Post-Dispatch Changes Tune on Downtown for a Week

The Post-Dispatch’s editorial board has decided that the past week would be a fitting time to run a series of editorials boosting downtown. The series began by letting readers know that downtown St. Louis isn’t actually an especially dangerous place. In fact, they even hope that residential growth will take the place of businesses that have continued to close offices in the central business district. It even went so far as to suggest that people should be paid to move downtown. It is nice to see that the local paper of record can acknowledge the reality that downtown’s emptiness, not uncontrolled violence, is the biggest problem plaguing the city’s central business district. It would be nice if the paper took this lesson to heart and changed its policy of using every incident downtown as an excuse to portray the area as out of control and in need of ever more police and other armed security. Otherwise, it will continue its active role, contributing to downtown’s ongoing decline.
The truth is that the Post-Dispatch is one of the primary peddlers of the idea that downtown is an unsafe zone that is best avoided. Beyond the empty streets that follow such unrelenting bad advertising, the paper’s near-constant fearmongering has also played into the state police board’s outlandish budget request, something the paper’s editorial board says is detrimental to the city’s future. If the editorial board wants to change perceptions driving both an empty downtown and the state police board’s budget request, it should take a hard look at its own publishing decisions.
After spending years selling the narrative that downtown is too unsafe for businesses to operate, the paper’s push for more residential development also strikes a dissonant chord. If downtown is too safe for businesses, why should potential residents believe that it is safe enough for their families? Not only this, but why is downtown so special that people moving to the area should be compensated for the choice, which the paper has suggested? Why isn’t this the case with north city neighborhoods that have become depopulated by decades of neglect? Given the ongoing impacts of last year’s historic tornado, how is downtown more deserving of limited public assistance to preserve and rebuild population? The truth is simple: downtown is home to massive buildings owned by the wealthy. Mark Twain and Penrose aren’t. There’s no reason to overthink this situation.
The city also bears a giant share of the responsibility for moribund streets downtown. Anyone walking downtown blocks will notice the number of empty storefronts and signs advertising spaces for lease. These vacancies can’t all be blamed on bad press.

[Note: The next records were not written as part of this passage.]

-- ==== Sys2Proof/Laws/State.lean ====
section
/-! SUPPORT. What each update of the state leaves of every field, so that no proof unfolds a record update. -/

namespace Sys2Proof.Laws
open Sys2Proof.Machine

variable (s : State)

/-! `reach` writes `now` alone. -/

@[simp] theorem reach_regs (t : Nat) : (s.reach t).regs = s.regs := rfl
@[simp] theorem reach_mem (t : Nat) : (s.reach t).mem = s.mem := rfl
@[simp] theorem reach_chk (t : Nat) : (s.reach t).chk = s.chk := rfl
@[simp] theorem reach_tags (t : Nat) : (s.reach t).tags = s.tags := rfl
@[simp] theorem reach_hist (t : Nat) : (s.reach t).hist = s.hist := rfl
@[simp] theorem reach_eng (t : Nat) : (s.reach t).eng = s.eng := rfl
@[simp] theorem reach_phys (t : Nat) : (s.reach t).phys = s.phys := rfl
@[simp] theorem reach_sq (t : Nat) : (s.reach t).sq = s.sq := rfl
@[simp] theorem reach_rx (t : Nat) : (s.reach t).rx = s.rx := rfl
@[simp] theorem reach_tinAt (t : Nat) : (s.reach t).tinAt = s.tinAt := rfl
@[simp] theorem reach_tinEc (t : Nat) : (s.reach t).tinEc = s.tinEc := rfl
@[simp] theorem reach_msgs (t : Nat) : (s.reach t).msgs = s.msgs := rfl
@[simp] theorem reach_wstores (t : Nat) : (s.reach t).wstores = s.wstores := rfl
@[simp] theorem reach_sched (t : Nat) : (s.reach t).sched = s.sched := rfl
@[simp] theorem reach_almLate (t : Nat) : (s.reach t).almLate = s.almLate := rfl
@[simp] theorem reach_eps (t : Nat) : (s.reach t).eps = s.eps := rfl
@[simp] theorem reach_notes (t : Nat) : (s.reach t).notes = s.notes := rfl
@[simp] theorem reach_window (t : Nat) : (s.reach t).window = s.window := rfl
@[simp] theorem reach_convs (t : Nat) : (s.reach t).convs = s.convs := rfl
@[simp] theorem reach_rots (t : Nat) : (s.reach t).rots = s.rots := rfl
@[simp] theorem reach_nets (t : Nat) : (s.reach t).nets = s.nets := rfl
@[simp] theorem reach_fltWas (t : Nat) : (s.reach t).fltWas = s.fltWas := rfl
@[simp] theorem reach_cmps (t : Nat) : (s.reach t).cmps = s.cmps := rfl
@[simp] theorem reach_ain (t : Nat) : (s.reach t).ain = s.ain := rfl
@[simp] theorem reach_sdis (t : Nat) : (s.reach t).sdis = s.sdis := rfl
@[simp] theorem reach_poss (t : Nat) : (s.reach t).poss = s.poss := rfl
@[simp] theorem reach_flipAt (t : Nat) : (s.reach t).flipAt = s.flipAt := rfl
@[simp] theorem reach_flights (t : Nat) : (s.reach t).flights = s.flights := rfl
@[simp] theorem reach_beaten (t : Nat) : (s.reach t).beaten = s.beaten := rfl
@[simp] theorem reach_counted (t : Nat) : (s.reach t).counted = s.counted := rfl
@[simp] theorem reach_chanAct (t : Nat) : (s.reach t).chanAct = s.chanAct := rfl
@[simp] theorem reach_dlks (t : Nat) : (s.reach t).dlks = s.dlks := rfl
@[simp] theorem reach_sup (t : Nat) : (s.reach t).sup = s.sup := rfl
@[simp] theorem reach_dma (t : Nat) : (s.reach t).dma = s.dma := rfl
@[simp] theorem reach_rdc (t : Nat) : (s.reach t).rdc = s.rdc := rfl
@[simp] theorem reach_joins (t : Nat) : (s.reach t).joins = s.joins := rfl
@[simp] theorem reach_scrubs (t : Nat) : (s.reach t).scrubs = s.scrubs := rfl
@[simp] theorem reach_laps (t : Nat) : (s.reach t).laps = s.laps := rfl
@[simp] theorem reach_spares (t : Nat) : (s.reach t).spares = s.spares := rfl
@[simp] theorem reach_wipe (t : Nat) : (s.reach t).wipe = s.wipe := rfl
@[simp] theorem reach_banks (t : Nat) : (s.reach t).banks = s.banks := rfl
@[simp] theorem reach_opt (t : Nat) : (s.reach t).opt = s.opt := rfl
@[simp] theorem reach_optBad (t : Nat) : (s.reach t).optBad = s.optBad := rfl
@[simp] theorem reach_life (t : Nat) : (s.reach t).life = s.life := rfl
@[simp] theorem reach_snaps (t : Nat) : (s.reach t).snaps = s.snaps := rfl
@[simp] theorem reach_posts (t : Nat) : (s.reach t).posts = s.posts := rfl
@[simp] theorem reach_staged (t : Nat) : (s.reach t).staged = s.staged := rfl
@[simp] theorem reach_gports (t : Nat) : (s.reach t).gports = s.gports := rfl
@[simp] theorem reach_greqs (t : Nat) : (s.reach t).greqs = s.greqs := rfl
@[simp] theorem reach_rgot (t : Nat) : (s.reach t).rgot = s.rgot := rfl
@[simp] theorem reach_gtag (t : Nat) : (s.reach t).gtag = s.gtag := rfl
@[simp] theorem reach_sync (t : Nat) : (s.reach t).sync = s.sync := rfl
@[simp] theorem reach_spiAt (t : Nat) : (s.reach t).spiAt = s.spiAt := rfl
@[simp] theorem reach_reply (t : Nat) : (s.reach t).reply = s.reply := rfl
@[simp] theorem reach_spiOut (t : Nat) : (s.reach t).spiOut = s.spiOut := rfl
@[simp] theorem reach_dreply (t : Nat) : (s.reach t).dreply = s.dreply := rfl
@[simp] theorem reach_msix (t : Nat) : (s.reach t).msix = s.msix := rfl
@[simp] theorem reach_straps (t : Nat) : (s.reach t).straps = s.straps := rfl
@[simp] theorem reach_meas (t : Nat) : (s.reach t).meas = s.meas := rfl
@[simp] theorem reach_measWas (t : Nat) : (s.reach t).measWas = s.measWas := rfl
@[simp] theorem reach_rail (t : Nat) : (s.reach t).rail = s.rail := rfl
@[simp] theorem reach_boot (t : Nat) : (s.reach t).boot = s.boot := rfl
@[simp] theorem reach_modeReq (t : Nat) : (s.reach t).modeReq = s.modeReq := rfl
@[simp] theorem reach_trans (t : Nat) : (s.reach t).trans = s.trans := rfl
@[simp] theorem reach_rising (t : Nat) : (s.reach t).rising = s.rising := rfl
@[simp] theorem reach_falling (t : Nat) : (s.reach t).falling = s.falling := rfl
@[simp] theorem reach_mainAt (t : Nat) : (s.reach t).mainAt = s.mainAt := rfl
@[simp] theorem reach_woke (t : Nat) : (s.reach t).woke = s.woke := rfl
@[simp] theorem reach_sleepAt (t : Nat) : (s.reach t).sleepAt = s.sleepAt := rfl
@[simp] theorem reach_wdAt (t : Nat) : (s.reach t).wdAt = s.wdAt := rfl
@[simp] theorem reach_block (t : Nat) : (s.reach t).block = s.block := rfl
@[simp] theorem reach_escDue (t : Nat) : (s.reach t).escDue = s.escDue := rfl
@[simp] theorem reach_safen (t : Nat) : (s.reach t).safen = s.safen := rfl
@[simp] theorem reach_safenAt (t : Nat) : (s.reach t).safenAt = s.safenAt := rfl
@[simp] theorem reach_lockAt (t : Nat) : (s.reach t).lockAt = s.lockAt := rfl
@[simp] theorem reach_snsOff (t : Nat) : (s.reach t).snsOff = s.snsOff := rfl
@[simp] theorem reach_supply (t : Nat) : (s.reach t).supply = s.supply := rfl
@[simp] theorem reach_rails (t : Nat) : (s.reach t).rails = s.rails := rfl
@[simp] theorem reach_escAt (t : Nat) : (s.reach t).escAt = s.escAt := rfl
@[simp] theorem reach_reqAt (t : Nat) : (s.reach t).reqAt = s.reqAt := rfl
@[simp] theorem reach_tcmKept (t : Nat) : (s.reach t).tcmKept = s.tcmKept := rfl
@[simp] theorem reach_ports (t : Nat) : (s.reach t).ports = s.ports := rfl
@[simp] theorem reach_extest (t : Nat) : (s.reach t).extest = s.extest := rfl
@[simp] theorem reach_latch (t : Nat) : (s.reach t).latch = s.latch := rfl
@[simp] theorem reach_raised (t : Nat) : (s.reach t).raised = s.raised := rfl
@[simp] theorem reach_free (t : Nat) : (s.reach t).free = s.free := rfl
@[simp] theorem reach_pending (t : Nat) : (s.reach t).pending = s.pending := rfl

/-! `setReg` writes `regs` alone. -/

@[simp] theorem setReg_now (r : Reg) (i : Nat) (v : Word) : (s.setReg r i v).now = s.now := rfl
@[simp] theorem setReg_mem (r : Reg) (i : Nat) (v : Word) : (s.setReg r i v).mem = s.mem := rfl
@[simp] theorem setReg_chk (r : Reg) (i : Nat) (v : Word) : (s.setReg r i v).chk = s.chk := rfl
@[simp] theorem setReg_tags (r : Reg) (i : Nat) (v : Word) : (s.setReg r i v).tags = s.tags := rfl
@[simp] theorem setReg_hist (r : Reg) (i : Nat) (v : Word) : (s.setReg r i v).hist = s.hist := rfl
@[simp] theorem setReg_eng (r : Reg) (i : Nat) (v : Word) : (s.setReg r i v).eng = s.eng := rfl
@[simp] theorem setReg_phys (r : Reg) (i : Nat) (v : Word) : (s.setReg r i v).phys = s.phys := rfl
@[simp] theorem setReg_sq (r : Reg) (i : Nat) (v : Word) : (s.setReg r i v).sq = s.sq := rfl
@[simp] theorem setReg_rx (r : Reg) (i : Nat) (v : Word) : (s.setReg r i v).rx = s.rx := rfl
@[simp] theorem setReg_tinAt (r : Reg) (i : Nat) (v : Word) : (s.setReg r i v).tinAt = s.tinAt := rfl
@[simp] theorem setReg_tinEc (r : Reg) (i : Nat) (v : Word) : (s.setReg r i v).tinEc = s.tinEc := rfl
@[simp] theorem setReg_msgs (r : Reg) (i : Nat) (v : Word) : (s.setReg r i v).msgs = s.msgs := rfl
@[simp] theorem setReg_wstores (r : Reg) (i : Nat) (v : Word) : (s.setReg r i v).wstores = s.wstores := rfl
@[simp] theorem setReg_sched (r : Reg) (i : Nat) (v : Word) : (s.setReg r i v).sched = s.sched := rfl
@[simp] theorem setReg_almLate (r : Reg) (i : Nat) (v : Word) : (s.setReg r i v).almLate = s.almLate := rfl
@[simp] theorem setReg_eps (r : Reg) (i : Nat) (v : Word) : (s.setReg r i v).eps = s.eps := rfl
@[simp] theorem setReg_notes (r : Reg) (i : Nat) (v : Word) : (s.setReg r i v).notes = s.notes := rfl
@[simp] theorem setReg_window (r : Reg) (i : Nat) (v : Word) : (s.setReg r i v).window = s.window := rfl
@[simp] theorem setReg_convs (r : Reg) (i : Nat) (v : Word) : (s.setReg r i v).convs = s.convs := rfl
@[simp] theorem setReg_rots (r : Reg) (i : Nat) (v : Word) : (s.setReg r i v).rots = s.rots := rfl
@[simp] theorem setReg_nets (r : Reg) (i : Nat) (v : Word) : (s.setReg r i v).nets = s.nets := rfl
@[simp] theorem setReg_fltWas (r : Reg) (i : Nat) (v : Word) : (s.setReg r i v).fltWas = s.fltWas := rfl
@[simp] theorem setReg_cmps (r : Reg) (i : Nat) (v : Word) : (s.setReg r i v).cmps = s.cmps := rfl
@[simp] theorem setReg_ain (r : Reg) (i : Nat) (v : Word) : (s.setReg r i v).ain = s.ain := rfl
@[simp] theorem setReg_sdis (r : Reg) (i : Nat) (v : Word) : (s.setReg r i v).sdis = s.sdis := rfl
@[simp] theorem setReg_poss (r : Reg) (i : Nat) (v : Word) : (s.setReg r i v).poss = s.poss := rfl
@[simp] theorem setReg_flipAt (r : Reg) (i : Nat) (v : Word) : (s.setReg r i v).flipAt = s.flipAt := rfl
@[simp] theorem setReg_flights (r : Reg) (i : Nat) (v : Word) : (s.setReg r i v).flights = s.flights := rfl
@[simp] theorem setReg_beaten (r : Reg) (i : Nat) (v : Word) : (s.setReg r i v).beaten = s.beaten := rfl
@[simp] theorem setReg_counted (r : Reg) (i : Nat) (v : Word) : (s.setReg r i v).counted = s.counted := rfl
@[simp] theorem setReg_chanAct (r : Reg) (i : Nat) (v : Word) : (s.setReg r i v).chanAct = s.chanAct := rfl
@[simp] theorem setReg_dlks (r : Reg) (i : Nat) (v : Word) : (s.setReg r i v).dlks = s.dlks := rfl
@[simp] theorem setReg_sup (r : Reg) (i : Nat) (v : Word) : (s.setReg r i v).sup = s.sup := rfl
@[simp] theorem setReg_dma (r : Reg) (i : Nat) (v : Word) : (s.setReg r i v).dma = s.dma := rfl
@[simp] theorem setReg_rdc (r : Reg) (i : Nat) (v : Word) : (s.setReg r i v).rdc = s.rdc := rfl
@[simp] theorem setReg_joins (r : Reg) (i : Nat) (v : Word) : (s.setReg r i v).joins = s.joins := rfl
@[simp] theorem setReg_scrubs (r : Reg) (i : Nat) (v : Word) : (s.setReg r i v).scrubs = s.scrubs := rfl
@[simp] theorem setReg_laps (r : Reg) (i : Nat) (v : Word) : (s.setReg r i v).laps = s.laps := rfl
@[simp] theorem setReg_spares (r : Reg) (i : Nat) (v : Word) : (s.setReg r i v).spares = s.spares := rfl
@[simp] theorem setReg_wipe (r : Reg) (i : Nat) (v : Word) : (s.setReg r i v).wipe = s.wipe := rfl
@[simp] theorem setReg_banks (r : Reg) (i : Nat) (v : Word) : (s.setReg r i v).banks = s.banks := rfl
@[simp] theorem setReg_opt (r : Reg) (i : Nat) (v : Word) : (s.setReg r i v).opt = s.opt := rfl
@[simp] theorem setReg_optBad (r : Reg) (i : Nat) (v : Word) : (s.setReg r i v).optBad = s.optBad := rfl
@[simp] theorem setReg_life (r : Reg) (i : Nat) (v : Word) : (s.setReg r i v).life = s.life := rfl
@[simp] theorem setReg_snaps (r : Reg) (i : Nat) (v : Word) : (s.setReg r i v).snaps = s.snaps := rfl
@[simp] theorem setReg_posts (r : Reg) (i : Nat) (v : Word) : (s.setReg r i v).posts = s.posts := rfl
@[simp] theorem setReg_staged (r : Reg) (i : Nat) (v : Word) : (s.setReg r i v).staged = s.staged := rfl
@[simp] theorem setReg_gports (r : Reg) (i : Nat) (v : Word) : (s.setReg r i v).gports = s.gports := rfl
@[simp] theorem setReg_greqs (r : Reg) (i : Nat) (v : Word) : (s.setReg r i v).greqs = s.greqs := rfl
@[simp] theorem setReg_rgot (r : Reg) (i : Nat) (v : Word) : (s.setReg r i v).rgot = s.rgot := rfl
@[simp] theorem setReg_gtag (r : Reg) (i : Nat) (v : Word) : (s.setReg r i v).gtag = s.gtag := rfl
@[simp] theorem setReg_sync (r : Reg) (i : Nat) (v : Word) : (s.setReg r i v).sync = s.sync := rfl
@[simp] theorem setReg_spiAt (r : Reg) (i : Nat) (v : Word) : (s.setReg r i v).spiAt = s.spiAt := rfl
@[simp] theorem setReg_reply (r : Reg) (i : Nat) (v : Word) : (s.setReg r i v).reply = s.reply := rfl
@[simp] theorem setReg_spiOut (r : Reg) (i : Nat) (v : Word) : (s.setReg r i v).spiOut = s.spiOut := rfl
@[simp] theorem setReg_dreply (r : Reg) (i : Nat) (v : Word) : (s.setReg r i v).dreply = s.dreply := rfl
@[simp] theorem setReg_msix (r : Reg) (i : Nat) (v : Word) : (s.setReg r i v).msix = s.msix := rfl
@[simp] theorem setReg_straps (r : Reg) (i : Nat) (v : Word) : (s.setReg r i v).straps = s.straps := rfl
@[simp] theorem setReg_meas (r : Reg) (i : Nat) (v : Word) : (s.setReg r i v).meas = s.meas := rfl
@[simp] theorem setReg_measWas (r : Reg) (i : Nat) (v : Word) : (s.setReg r i v).measWas = s.measWas := rfl
@[simp] theorem setReg_rail (r : Reg) (i : Nat) (v : Word) : (s.setReg r i v).rail = s.rail := rfl
@[simp] theorem setReg_boot (r : Reg) (i : Nat) (v : Word) : (s.setReg r i v).boot = s.boot := rfl
@[simp] theorem setReg_modeReq (r : Reg) (i : Nat) (v : Word) : (s.setReg r i v).modeReq = s.modeReq := rfl
@[simp] theorem setReg_trans (r : Reg) (i : Nat) (v : Word) : (s.setReg r i v).trans = s.trans := rfl
@[simp] theorem setReg_rising (r : Reg) (i : Nat) (v : Word) : (s.setReg r i v).rising = s.rising := rfl
@[simp] theorem setReg_falling (r : Reg) (i : Nat) (v : Word) : (s.setReg r i v).falling = s.falling := rfl
@[simp] theorem setReg_mainAt (r : Reg) (i : Nat) (v : Word) : (s.setReg r i v).mainAt = s.mainAt := rfl
@[simp] theorem setReg_woke (r : Reg) (i : Nat) (v : Word) : (s.setReg r i v).woke = s.woke := rfl
@[simp] theorem setReg_sleepAt (r : Reg) (i : Nat) (v : Word) : (s.setReg r i v).sleepAt = s.sleepAt := rfl
@[simp] theorem setReg_wdAt (r : Reg) (i : Nat) (v : Word) : (s.setReg r i v).wdAt = s.wdAt := rfl
@[simp] theorem setReg_block (r : Reg) (i : Nat) (v : Word) : (s.setReg r i v).block = s.block := rfl
@[simp] theorem setReg_escDue (r : Reg) (i : Nat) (v : Word) : (s.setReg r i v).escDue = s.escDue := rfl
@[simp] theorem setReg_safen (r : Reg) (i : Nat) (v : Word) : (s.setReg r i v).safen = s.safen := rfl
@[simp] theorem setReg_safenAt (r : Reg) (i : Nat) (v : Word) : (s.setReg r i v).safenAt = s.safenAt := rfl
@[simp] theorem setReg_lockAt (r : Reg) (i : Nat) (v : Word) : (s.setReg r i v).lockAt = s.lockAt := rfl
@[simp] theorem setReg_snsOff (r : Reg) (i : Nat) (v : Word) : (s.setReg r i v).snsOff = s.snsOff := rfl
@[simp] theorem setReg_supply (r : Reg) (i : Nat) (v : Word) : (s.setReg r i v).supply = s.supply := rfl
@[simp] theorem setReg_rails (r : Reg) (i : Nat) (v : Word) : (s.setReg r i v).rails = s.rails := rfl
@[simp] theorem setReg_escAt (r : Reg) (i : Nat) (v : Word) : (s.setReg r i v).escAt = s.escAt := rfl
@[simp] theorem setReg_reqAt (r : Reg) (i : Nat) (v : Word) : (s.setReg r i v).reqAt = s.reqAt := rfl
@[simp] theorem setReg_tcmKept (r : Reg) (i : Nat) (v : Word) : (s.setReg r i v).tcmKept = s.tcmKept := rfl
@[simp] theorem setReg_ports (r : Reg) (i : Nat) (v : Word) : (s.setReg r i v).ports = s.ports := rfl
@[simp] theorem setReg_extest (r : Reg) (i : Nat) (v : Word) : (s.setReg r i v).extest = s.extest := rfl
@[simp] theorem setReg_latch (r : Reg) (i : Nat) (v : Word) : (s.setReg r i v).latch = s.latch := rfl
@[simp] theorem setReg_raised (r : Reg) (i : Nat) (v : Word) : (s.setReg r i v).raised = s.raised := rfl
@[simp] theorem setReg_free (r : Reg) (i : Nat) (v : Word) : (s.setReg r i v).free = s.free := rfl
@[simp] theorem setReg_pending (r : Reg) (i : Nat) (v : Word) : (s.setReg r i v).pending = s.pending := rfl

Instead of the city’s usual strategy of focusing on larger, “silver bullet” developments to turn the tide in downtown, Mayor Spencer would be well-served to look to her past as an alderman representing much of the Cherokee St. business district. While the Cherokee business district still faces challenges, not the least of which is a massive vacant hospital complex to its south, it seems to suffer from less vacancy than downtown. That’s not to say that every storefront is filled, but Cherokee St. often seems significantly more vibrant than Washington Ave., despite having received a fraction of the tax incentives to which central corridor neighborhoods have become accustomed. Instead, creativity, diversity, and a willingness to experiment helped the district become a dining and entertainment destination. Given the limitations that the city faces, some of that same outside-the-box thinking will likely be needed to turn the tide of downtown’s emptiness. The city has given downtown developers almost everything they have asked for over the past few decades. It hasn’t worked.
Although the city government has much it can do to encourage commercial activity in the central business district, the Post-Dispatch still deserves much credit for downtown’s current sluggishness. While larger trends toward working from home and other factors have exacerbated downtown’s vacancy issues, it certainly hasn’t helped that the city’s main paper spent recent years acting as though its mission was to maximize fearmongering about the area. One would also be remiss not to note that the change in tone about downtown’s safety has occurred under a mayor whom the paper’s leadership prefers to former mayor Tishaura Jones. It was under Jones that city crime began its significant downtrend, though it was difficult to tell, given the paper’s coverage of public safety under her tenure. Only now does the paper deign to acknowledge the decline in crime shown in police crime statistics. This makes it plain that there is more than a kernel of truth to the paper’s detractors, who have long said the paper’s leadership cares more about pursuing political aims than the truth.
It is good that the Post-Dispatch has decided that downtown isn’t the fearsome warzone that it has often portrayed to its readers, but I will not hold my breath waiting for the paper to support anything more than whatever tax incentives developers request. Their history has shown that the paper’s editorial board will always value the promise of economic development above St. Louis Public Schools’ students. That this strategy has failed for decades is a subject the region’s paper of record faithfully ignores. This is highly unfortunate, because we’ve tried all the silver bullets, yet we have failed to slay the monster of urban decline. Continuing down this well-trod path promises more of the same.